Task statement ->
In the data below, one line contains "theorem wordAt_addBack (size" and a later one contains "simp [formatInto, charAt, h]". Print both, with every line between them, exactly and alone.

(Saved entries)
# # # #
-- ==== Sys2Proof/Tests/Slice0.lean ====
section
/-! SUPPORT. Tests whose expected values come from spec/95_test_vectors.md (or are worked out by hand from the rule named), and one witness
for the hypotheses of every statement that has some. -/

open Sys2Proof Sys2Proof.Machine

namespace Sys2Proof.Tests

/-! One declaration at a time: many kernel evaluations at once would need too much memory. -/
set_option Elab.async false

/-! The reference configuration of spec/95_test_vectors.md, with a ladder that meets R181. -/

def refCfg : Cfg :=
  { magic := 0xAA5555AA, cmdPresent := true, nReg := 3, bandReg := 2,
    defaults := [0x00D6C090, 0x00000001, 0x00000000, 0xFFFFFFFF], burstHdr0 := 0x00, burstHdr1 := 0x00,
    bandLadder := [⟨1800000, false, 0⟩, ⟨2000000, true, 1⟩, ⟨21000000, false, 2⟩, ⟨21450000, false, 15⟩, ⟨54000000, true, 21⟩],
    bandLast := 22, crc := CrcParams.decided }

def ref : WfCfg := { raw := refCfg, wf := by decide +kernel }

/-- The reference configuration without the command unit (R39). -/
def refNoUnit : WfCfg := { raw := { refCfg with cmdPresent := false }, wf := by decide +kernel }

/-- The reference configuration with another magic word. -/
def refOtherMagic : WfCfg := { raw := { refCfg with magic := 0x00000000 }, wf := by decide +kernel }

/-- The reference machine right after reset. -/
def s0 : State := State.initial ref

/-- The machine without the command unit right after reset. -/
def n0 : State := State.initial refNoUnit

/-- The reference machine with one input pending. -/
def pending (i : Input) : State := { s0 with port := [i] }

/-- The reference machine, open, its shadow table holding the defaults, the next writes answered as listed. -/
def opened (writes : List Bool) : State := { s0.loadDefaults with openFlag := true, writeAnswers := writes }

/-- The state after an operation. -/
def run (i : Instr) (s : State) : State := s.after i

theorem run_is_exec (i : Instr) (s : State) : exec i s = .next (run i s) := exec_eq_after i s

/-- The state after a step. -/
def served (s : State) : State :=
  match step s with
  | .next t => t
  | .fault _ => s
  | .refused _ => s

/-! Well-formed configurations: one ill-formed term for each check (R8, R9, R10, R181). -/

theorem test_refCfg_wellFormed : refCfg.wellFormed = true := by decide +kernel
theorem test_wf_refuses_nReg : { refCfg with nReg := 16384 }.nRegFits = false ∧ { refCfg with nReg := 16384 }.wellFormed = false ∧
    { refCfg with nReg := 16383 }.wellFormed = true := by decide +kernel
theorem test_wf_refuses_bandReg : { refCfg with bandReg := 4 }.bandRegIsRegister = false ∧ { refCfg with bandReg := 4 }.wellFormed = false ∧
    { refCfg with bandReg := 3 }.wellFormed = true := by decide +kernel
theorem test_wf_refuses_unordered : ladderOrdered [⟨5, true, 0⟩, ⟨5, false, 1⟩] = false ∧ ladderOrdered [⟨6, false, 0⟩, ⟨5, false, 1⟩] = false ∧
    ladderOrdered [⟨5, false, 0⟩, ⟨5, true, 1⟩] = true ∧
    { refCfg with bandLadder := refCfg.bandLadder ++ [Rung.mk 30000000 true 21] }.wellFormed = false := by decide +kernel
theorem test_wf_refuses_beginning : ladderBegins [⟨1800000, true, 0⟩, ⟨2000000, true, 1⟩] = false ∧ ladderBegins [⟨1800000, false, 0⟩] = false ∧
    { refCfg with bandLadder := Rung.mk 100 true 0 :: refCfg.bandLadder }.wellFormed = false ∧ ladderOrdered (⟨100, true, 0⟩ :: refCfg.bandLadder) = true :=
  by decide +kernel
theorem test_wf_refuses_bindingPoints : { refCfg with bandLast := 21 }.bindingPoints = false ∧ { refCfg with bandLast := 21 }.wellFormed = false :=
  by decide +kernel
theorem test_wf_refuses_crc : { refCfg with crc := { CrcParams.decided with refin := false } }.crcDecided = false ∧
    { refCfg with crc := { CrcParams.decided with refin := false } }.wellFormed = false := by decide +kernel

/-- R10, U10: an ill-formed configuration is refused, a well-formed one starts the machine. -/
theorem test_configure :
    State.configure { refCfg with nReg := 16384 } = .refused .illFormedConfiguration ∧ State.configure refCfg = .next s0 :=
  ⟨dif_neg (by decide +kernel), dif_pos ref.wf⟩

/-! OP words, written out from the format of R90 (bits 31:8 zero, opcode in bits 7:0) and the opcodes of R91. -/

theorem test_decode_words :
    decode 0b00000000000000000000000000000000 = .ok .nop ∧ decode 0b00000000000000000000000000000001 = .ok .encode ∧
    decode 0b00000000000000000000000000000010 = .ok .decode ∧ decode 0b00000000000000000000000000000011 = .ok .check ∧
    decode 0b00000000000000000000000000010000 = .ok .cmdInit ∧ decode 0b00000000000000000000000000010001 = .ok .cmdSend ∧
    decode 0b00000000000000000000000000010010 = .ok .cmdIdle ∧ decode 0b00000000000000000000000000010011 = .ok .cmdSetband ∧
    decode 0b00000000000000000000000000010100 = .ok .bandidx := ⟨rfl, rfl, rfl, rfl, rfl, rfl, rfl, rfl, rfl⟩

/-- R92: a non-zero upper bit, and the neighbours of the nine opcodes. -/
theorem test_decode_illegal :
    decode 0x00000100 = .error .upperBitsNonZero ∧ decode 0x80000001 = .error .upperBitsNonZero ∧
    decode 0x00000004 = .error .reservedOpcode ∧ decode 0x0000000F = .error .reservedOpcode ∧
    decode 0x00000015 = .error .reservedOpcode ∧ decode 0x000000FF = .error .reservedOpcode := ⟨rfl, rfl, rfl, rfl, rfl, rfl⟩

theorem test_decodeTableWord (i : Instr) : decodeTableWord 32 (encode i).toNat = some i := by cases i <;> rfl

/-- The word placed by `withFetchWord` runs in the very next step after reset. -/
theorem test_withFetchWord (i : Instr) :
    step (State.reset.withFetchWord 32 (encode i).toNat) =
      mapNext (exec i State.reset) fun t => t.logHost (.hostWrite 0 (encode i)) .writeOk := by cases i <;> rfl

/-! CRC vectors (spec/95_test_vectors.md, section 2). -/

theorem test_crc_vectors :
    crc32 [] = 0x00000000 ∧ crc32 [0x00] = 0xD202EF8D ∧ crc32 [0x01] = 0xA505DF1B ∧ crc32 [0xFF] = 0xFF000000 ∧
    crc32 [0x61] = 0xE8B7BE43 := by decide +kernel

theorem test_crc_general :
    crc32General CrcParams.decided [0x00] = 0xD202EF8D ∧ crc32General CrcParams.decided [0x61] = 0xE8B7BE43 := by decide +kernel

/-- The CRC of frame F1, in eight parts of 516 zero bytes behind the magic word. -/
theorem crc_zeros_step :
    [0xAA, 0x55, 0x55, 0xAA].foldl crcByte 0xFFFFFFFF = 0x67d5d63e ∧
    (List.replicate 516 0).foldl crcByte 0x67d5d63e = 0xf7e9908d ∧ (List.replicate 516 0).foldl crcByte 0xf7e9908d = 0x32c80f17 ∧
    (List.replicate 516 0).foldl crcByte 0x32c80f17 = 0x81e0c8c6 ∧ (List.replicate 516 0).foldl crcByte 0x81e0c8c6 = 0xf88cf250 := by
  set_option maxRecDepth 100000 in decide +kernel

theorem crc_zeros_step' :
    (List.replicate 516 0).foldl crcByte 0xf88cf250 = 0x84ef2d2b ∧ (List.replicate 516 0).foldl crcByte 0x84ef2d2b = 0x394b33e4 ∧
    (List.replicate 516 0).foldl crcByte 0x394b33e4 = 0xe5ef3dd3 ∧ (List.replicate 516 0).foldl crcByte 0xe5ef3dd3 = 0x18cf1f5a := by
  set_option maxRecDepth 100000 in decide +kernel

theorem replicate_zeros : (List.replicate 4128 0 : List Byte) = List.replicate 516 0 ++ (List.replicate 516 0 ++ (List.replicate 516 0 ++
    (List.replicate 516 0 ++ (List.replicate 516 0 ++ (List.replicate 516 0 ++ (List.replicate 516 0 ++ List.replicate 516 0)))))) := by
  simp only [List.replicate_append_replicate]

theorem wordsBytes_zeros (n : Nat) : wordsBytes (List.replicate n 0) = List.replicate (4 * n) 0 := by
  induction n with
  | zero => rfl
  | succ n ih =>
    rw [List.replicate_succ, Nat.mul_succ, Nat.add_comm, ← List.replicate_append_replicate, ← ih]
    rfl
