-- ==== Sys2Proof/Machine/Schedule.lean ====
section
/-! DEFINITION. The Message Schedule Expander (41_schedule_expander.md). -/

namespace Sys2Proof.Machine

/-- σ0 (R120). -/
def sigma0 (x : Word) : Word := rotr x 7 ^^^ rotr x 18 ^^^ shr x 3

/-- σ1 (R121). -/
def sigma1 (x : Word) : Word := rotr x 17 ^^^ rotr x 19 ^^^ shr x 10

/-- Entry i of the SHA-1 schedule, from the entries before it (R122). -/
def sched1Entry (W : Vector Word 80) (i : Nat) : Word :=
  rotl (wordAt W (i - 3) ^^^ wordAt W (i - 8) ^^^ wordAt W (i - 14) ^^^ wordAt W (i - 16)) 1

/-- Entry i of the SHA-2 schedule, from the entries before it (R123). -/
def sched2Entry (W : Vector Word 80) (i : Nat) : Word :=
  sigma1 (wordAt W (i - 2)) + wordAt W (i - 7) + sigma0 (wordAt W (i - 15)) + wordAt W (i - 16)

/-- The first count writes of a schedule expansion, W[16], W[17], ..., in increasing index, each seeing the writes before
it (R124, R125). -/
def expandBy (entry : Vector Word 80 → Nat → Word) : Nat → Vector Word 80 → Vector Word 80
  | 0, W => W
  | count + 1, W =>
    let V := expandBy entry count W
    V.setIfInBounds (16 + count) (entry V (16 + count))

/-- EXPAND for SHA-1: W[16..79] (R125). -/
def expand1 (W : Vector Word 80) : Vector Word 80 := expandBy sched1Entry 64 W

/-- EXPAND for SHA-2: W[16..63] (R125). -/
def expand2 (W : Vector Word 80) : Vector Word 80 := expandBy sched2Entry 48 W

/-- LOAD's write of W[0..15]: "First 16 entries copy the Block verbatim" (R24, R106). -/
def loadBlock (B : Vector Word 16) (W : Vector Word 80) : Vector Word 80 :=
  Vector.ofFn fun i => if i.val < 16 then wordAt B i.val else W[i]

end Sys2Proof.Machine
end

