-- ==== Sys2Proof/Machine/Moves.lean ====
section
/-! DEFINITION. Whose move it is (20_memory.md R63, 45_host_commands.md R225): the schedule in State, and, past its end, a
default that is weakly fair to the sequencer. -/

namespace Sys2Proof.Machine

/-- The next move's owner: the head of the schedule; past its end the sequencer while BUSY, else the host. -/
def nextTurn (s : State) : Turn :=
  match s.turns with
  | [] => if isBusy s.phase then .sequencer else .host
  | w :: _ => w

/-- The schedule after the next move. -/
def dropTurn (s : State) : State := { s with turns := s.turns.tail }

/-- One move, by its owner: the reset input may be asserted between any two atomic events (R260). -/
def move (w : Turn) (s : State) : Host.Outcome State Fault Refusal :=
  match w with
  | .host => hostMove s
  | .sequencer => sequencerMove s
  | .reset => .next (resetCore s)

/-- The host's next transaction becomes a REG_WR of v at CMD, and the next move the host's. -/
def issueCommand (v : Word) (s : State) : State :=
  { s with
    turns := .host :: s.turns
    program := wrLine (regOffset .cmd) (.literal v) :: s.program }

end Sys2Proof.Machine
end

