@[simp] theorem beginDigest_phase (g : Alg) (L : Nat) (s : State) : (beginDigest g L s).phase = .load := rfl
@[simp] theorem beginDigest_cause (g : Alg) (L : Nat) (s : State) : (beginDigest g L s).cause = s.cause := rfl
@[simp] theorem beginDigest_lenLo (g : Alg) (L : Nat) (s : State) : (beginDigest g L s).lenLo = s.lenLo := rfl
@[simp] theorem beginDigest_lenHi (g : Alg) (L : Nat) (s : State) : (beginDigest g L s).lenHi = s.lenHi := rfl
@[simp] theorem beginDigest_msg (g : Alg) (L : Nat) (s : State) : (beginDigest g L s).msg = s.msg := rfl
@[simp] theorem beginDigest_algL (g : Alg) (L : Nat) (s : State) : (beginDigest g L s).algL = g := rfl
@[simp] theorem beginDigest_lenL (g : Alg) (L : Nat) (s : State) : (beginDigest g L s).lenL = L := rfl
@[simp] theorem beginDigest_n (g : Alg) (L : Nat) (s : State) : (beginDigest g L s).n = nblocks L := rfl
@[simp] theorem beginDigest_blk (g : Alg) (L : Nat) (s : State) : (beginDigest g L s).blk = 0 := rfl
@[simp] theorem beginDigest_t (g : Alg) (L : Nat) (s : State) : (beginDigest g L s).t = startRound g s.draws := rfl
@[simp] theorem beginDigest_H (g : Alg) (L : Nat) (s : State) : (beginDigest g L s).H = loadIv g s.H := rfl
@[simp] theorem beginDigest_work (g : Alg) (L : Nat) (s : State) : (beginDigest g L s).work = s.work := rfl
@[simp] theorem beginDigest_W (g : Alg) (L : Nat) (s : State) : (beginDigest g L s).W = s.W := rfl
@[simp] theorem beginDigest_hexbuf (g : Alg) (L : Nat) (s : State) : (beginDigest g L s).hexbuf = s.hexbuf := rfl
@[simp] theorem beginDigest_msgCap (g : Alg) (L : Nat) (s : State) : (beginDigest g L s).msgCap = s.msgCap := rfl
@[simp] theorem beginDigest_rdata (g : Alg) (L : Nat) (s : State) : (beginDigest g L s).rdata = s.rdata := rfl
@[simp] theorem beginDigest_turns (g : Alg) (L : Nat) (s : State) : (beginDigest g L s).turns = s.turns := rfl
@[simp] theorem beginDigest_program (g : Alg) (L : Nat) (s : State) : (beginDigest g L s).program = s.program := rfl
@[simp] theorem beginDigest_vars (g : Alg) (L : Nat) (s : State) : (beginDigest g L s).vars = s.vars := rfl
@[simp] theorem beginDigest_draws (g : Alg) (L : Nat) (s : State) : (beginDigest g L s).draws = s.draws + 1 := rfl
@[simp] theorem beginDigest_resets (g : Alg) (L : Nat) (s : State) : (beginDigest g L s).resets = s.resets := rfl
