-- ==== Sys2Proof/Laws/Words.lean ====
section
/-! SUPPORT. What each entry of a register file is after the operations that write it. -/

namespace Sys2Proof.Machine

/-- wordAt inside the file. -/
theorem wordAt_of_lt {size : Nat} (v : Vector Word size) {i : Nat} (h : i < size) : wordAt v i = v[i] := by
  simp [wordAt, h]

/-- An entry of a file given by a function of the index. -/
theorem wordAt_ofFn {size : Nat} (f : Fin size → Word) {i : Nat} (h : i < size) :
    wordAt (Vector.ofFn f) i = f ⟨i, h⟩ := by
  simp [wordAt, h]

/-- Two files are equal when their entries are. -/
theorem vector_ext_wordAt {size : Nat} {v w : Vector Word size} (h : ∀ i, i < size → wordAt v i = wordAt w i) : v = w := by
  apply Vector.ext
  intro i hi
  simpa [wordAt, hi] using h i hi

theorem wordAt_loadIv (g : Alg) (H : Vector Word 8) {j : Nat} (h : j < 8) :
    wordAt (loadIv g H) j = if j < stateWords g then ivWord g j else wordAt H j := by
  simp [loadIv, wordAt, h]

theorem wordAt_addBack (size : Nat) (H work : Vector Word 8) {j : Nat} (h : j < 8) :
    wordAt (addBack size H work) j = if j < size then wordAt H j + wordAt work j else wordAt H j := by
  simp [addBack, wordAt, h]

theorem wordAt_copyState (size : Nat) (H work : Vector Word 8) {j : Nat} (h : j < 8) :
    wordAt (copyState size H work) j = if j < size then wordAt H j else wordAt work j := by
  simp [copyState, wordAt, h]

theorem wordAt_loadBlock (B : Vector Word 16) (W : Vector Word 80) {i : Nat} (h : i < 80) :
    wordAt (loadBlock B W) i = if i < 16 then wordAt B i else wordAt W i := by
  simp [loadBlock, wordAt, h]

theorem wordAt_block (byte : Nat → Byte) (L n i : Nat) {j : Nat} (h : j < 16) :
    wordAt (block byte L n i) j = blockWord byte L n i j := by
  simp [block, wordAt, h]

theorem charAt_formatInto (H : Vector Word 8) (k : Nat) (buf : Vector HexChar 64) {m : Nat} (h : m < 64) :
    charAt (formatInto H k buf) m =
      if m < 8 * k then nibbleChar (nibbleOf (wordAt H (m / 8)) (m % 8)) else charAt buf m := by
  simp [formatInto, charAt, h]

theorem stateWords_le (g : Alg) : stateWords g ≤ 8 := by cases g <;> decide

theorem outWords_le (g : Alg) : outWords g ≤ 8 := by cases g <;> decide

theorem outWords_le_stateWords (g : Alg) : outWords g ≤ stateWords g := by cases g <;> decide

theorem roundCount_le (g : Alg) : roundCount g ≤ 80 := by cases g <;> decide

/-- The first count writes of an expansion leave every entry outside 16 .. 15 + count alone. -/
theorem wordAt_expandBy_of_not (entry : Vector Word 80 → Nat → Word) (count : Nat) (W : Vector Word 80) {i : Nat}
    (h : i < 16 ∨ 16 + count ≤ i) : wordAt (expandBy entry count W) i = wordAt W i := by
  induction count with
  | zero => rfl
  | succ count ih =>
    have hne : 16 + count ≠ i := by omega
    rw [← ih (by omega)]
    by_cases hi : i < 80
    · simp [expandBy, wordAt, hi, hne]
    · simp [wordAt, hi]

/-- Entry 16 + c of an expansion is the recurrence on the entries before it, whatever is written after it. -/
theorem wordAt_expandBy (entry : Vector Word 80 → Nat → Word) (count : Nat) (W : Vector Word 80) {c : Nat}
    (hc : c < count) (h80 : 16 + c < 80) :
    wordAt (expandBy entry count W) (16 + c) = entry (expandBy entry c W) (16 + c) := by
  induction count with
  | zero => omega
  | succ count ih =>
    by_cases hlast : c = count
    · subst hlast; simp [expandBy, wordAt, h80]
    · have hne : 16 + count ≠ 16 + c := by omega
      rw [← ih (by omega)]
      simp [expandBy, wordAt, h80, Ne.symm hlast]

/-- A later stage of an expansion agrees with an earlier one on every entry the earlier one has written. -/
theorem wordAt_expandBy_stage (entry : Vector Word 80 → Nat → Word) {c count : Nat} (W : Vector Word 80) {i : Nat}
    (hc : c ≤ count) (hi : i < 16 + c) (h80 : i < 80) :
    wordAt (expandBy entry count W) i = wordAt (expandBy entry c W) i := by
  by_cases h16 : i < 16
  · rw [wordAt_expandBy_of_not entry count W (.inl h16), wordAt_expandBy_of_not entry c W (.inl h16)]
  · obtain ⟨d, rfl⟩ : ∃ d, i = 16 + d := ⟨i - 16, by omega⟩
    rw [wordAt_expandBy entry count W (by omega) h80, wordAt_expandBy entry c W (by omega) h80]

end Sys2Proof.Machine
end

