-- ==== Sys2Proof/Laws/Sequencer.lean ====
section
/-! SUPPORT. What the sequencer's move can do, said once (45_host_commands.md R220, R221). -/

namespace Sys2Proof.Machine

/-- What LOAD leaves (R106). -/
def afterLoad (s : State) : State :=
  { s with
    W := loadBlock (block (msgByte s) s.lenL s.n s.blk) s.W
    work := copyState (stateWords s.algL) s.H s.work
    t := 0
    phase := .expand }

/-- The schedule of an algorithm (R125). -/
def expandFor : Alg → Vector Word 80 → Vector Word 80
  | .sha1 => expand1
  | .sha224 => expand2
  | .sha256 => expand2

/-- The round of an algorithm (R145, R168). -/
def roundFor : Alg → Nat → Word → Vector Word 8 → Vector Word 8
  | .sha1 => round1
  | .sha224 => round2
  | .sha256 => round2

/-- What EXPAND leaves. -/
def afterExpand (s : State) : State := { s with W := expandFor s.algL s.W, phase := .round }

/-- What a ROUND leaves. -/
def afterRound (s : State) : State :=
  { s with
    work := roundFor s.algL s.t (wordAt s.W s.t) s.work
    phase := if s.t + 1 = roundCount s.algL then .addback else .round
    t := s.t + 1 }

/-- What an ADDBACK leaves. -/
def afterAddback (s : State) : State :=
  { s with
    H := addBack (stateWords s.algL) s.H s.work
    phase := if s.blk + 1 = s.n then .format else .load
    blk := s.blk + 1 }

/-- What FORMAT leaves. -/
def afterFormat (s : State) : State :=
  { s with
    hexbuf := formatInto s.H (outWords s.algL) s.hexbuf
    phase := .done }

theorem seqLoad_eq (s : State) :
    seqLoad s = if s.blk < s.n ∧ s.lenL ≤ capacity s then .next (afterLoad s) else stuckAt .load := rfl

theorem seqExpand_eq (s : State) : seqExpand s = .next (afterExpand s) := by
  cases h : s.algL <;> simp [seqExpand, afterExpand, expandFor, h]

/-- The operation whose requires line a ROUND checks. -/
def roundOp : Alg → SeqOp
  | .sha1 => .round1
  | .sha224 => .round2
  | .sha256 => .round2

/-- The operation whose requires line an ADDBACK checks. -/
def addbackOp : Alg → SeqOp
  | .sha1 => .addback1
  | .sha224 => .addback2
  | .sha256 => .addback2

theorem seqRound_eq (s : State) :
    seqRound s = if s.t < roundCount s.algL then .next (afterRound s) else stuckAt (roundOp s.algL) := by
  cases h : s.algL <;> simp [seqRound, seqRound1, seqRound2, afterRound, roundFor, roundCount, roundOp, h]

theorem seqAddback_eq (s : State) :
    seqAddback s =
      if s.t = roundCount s.algL ∧ s.blk < s.n then .next (afterAddback s) else stuckAt (addbackOp s.algL) := by
  cases h : s.algL <;>
    simp [seqAddback, seqAddback1, seqAddback2, afterAddback, stateWords, roundCount, addbackOp, h]

theorem seqFormat_eq (s : State) :
    seqFormat s = if s.blk = s.n then .next (afterFormat s) else stuckAt .format := rfl

/-- Everything the sequencer's move can do: no step outside the BUSY phases, else the one operation of the phase, with its
requires line. -/
theorem sequencerMove_cases {s u : State} (h : sequencerMove s = .next u) :
    (isBusy s.phase = false ∧ u = s) ∨
    (s.phase = .load ∧ s.blk < s.n ∧ s.lenL ≤ capacity s ∧ u = afterLoad s) ∨
    (s.phase = .expand ∧ u = afterExpand s) ∨
    (s.phase = .round ∧ s.t < roundCount s.algL ∧ u = afterRound s) ∨
    (s.phase = .addback ∧ s.t = roundCount s.algL ∧ s.blk < s.n ∧ u = afterAddback s) ∨
    (s.phase = .format ∧ s.blk = s.n ∧ u = afterFormat s) := by
  unfold sequencerMove at h
  split at h <;> rename_i hp
  · exact .inl ⟨by rw [hp]; rfl, by simpa using h.symm⟩
  · rw [seqLoad_eq] at h
    split at h
    · rename_i hc; exact .inr (.inl ⟨hp, hc.1, hc.2, by simpa using h.symm⟩)
    · simp [stuckAt] at h
  · rw [seqExpand_eq] at h
    exact .inr (.inr (.inl ⟨hp, by simpa using h.symm⟩))
  · rw [seqRound_eq] at h
    split at h
    · exact .inr (.inr (.inr (.inl ⟨hp, ‹_›, by simpa using h.symm⟩)))
    · simp [stuckAt] at h
  · rw [seqAddback_eq] at h
    split at h
    · rename_i hc; exact .inr (.inr (.inr (.inr (.inl ⟨hp, hc.1, hc.2, by simpa using h.symm⟩))))
    · simp [stuckAt] at h
  · rw [seqFormat_eq] at h
    split at h
    · exact .inr (.inr (.inr (.inr (.inr ⟨hp, ‹_›, by simpa using h.symm⟩))))
    · simp [stuckAt] at h
  · exact .inl ⟨by rw [hp]; rfl, by simpa using h.symm⟩
  · exact .inl ⟨by rw [hp]; rfl, by simpa using h.symm⟩

end Sys2Proof.Machine
end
# # # #
Expected answer ->
theorem wordAt_addBack (size : Nat) (H work : Vector Word 8) {j : Nat} (h : j < 8) :
    wordAt (addBack size H work) j = if j < size then wordAt H j + wordAt work j else wordAt H j := by
  simp [addBack, wordAt, h]

theorem wordAt_copyState (size : Nat) (H work : Vector Word 8) {j : Nat} (h : j < 8) :
    wordAt (copyState size H work) j = if j < size then wordAt H j else wordAt work j := by
  simp [copyState, wordAt, h]

theorem wordAt_loadBlock (B : Vector Word 16) (W : Vector Word 80) {i : Nat} (h : i < 80) :
    wordAt (loadBlock B W) i = if i < 16 then wordAt B i else wordAt W i := by
  simp [loadBlock, wordAt, h]

theorem wordAt_block (byte : Nat → Byte) (L n i : Nat) {j : Nat} (h : j < 16) :
    wordAt (block byte L n i) j = blockWord byte L n i j := by
  simp [block, wordAt, h]

theorem charAt_formatInto (H : Vector Word 8) (k : Nat) (buf : Vector HexChar 64) {m : Nat} (h : m < 64) :
    charAt (formatInto H k buf) m =
      if m < 8 * k then nibbleChar (nibbleOf (wordAt H (m / 8)) (m % 8)) else charAt buf m := by
  simp [formatInto, charAt, h]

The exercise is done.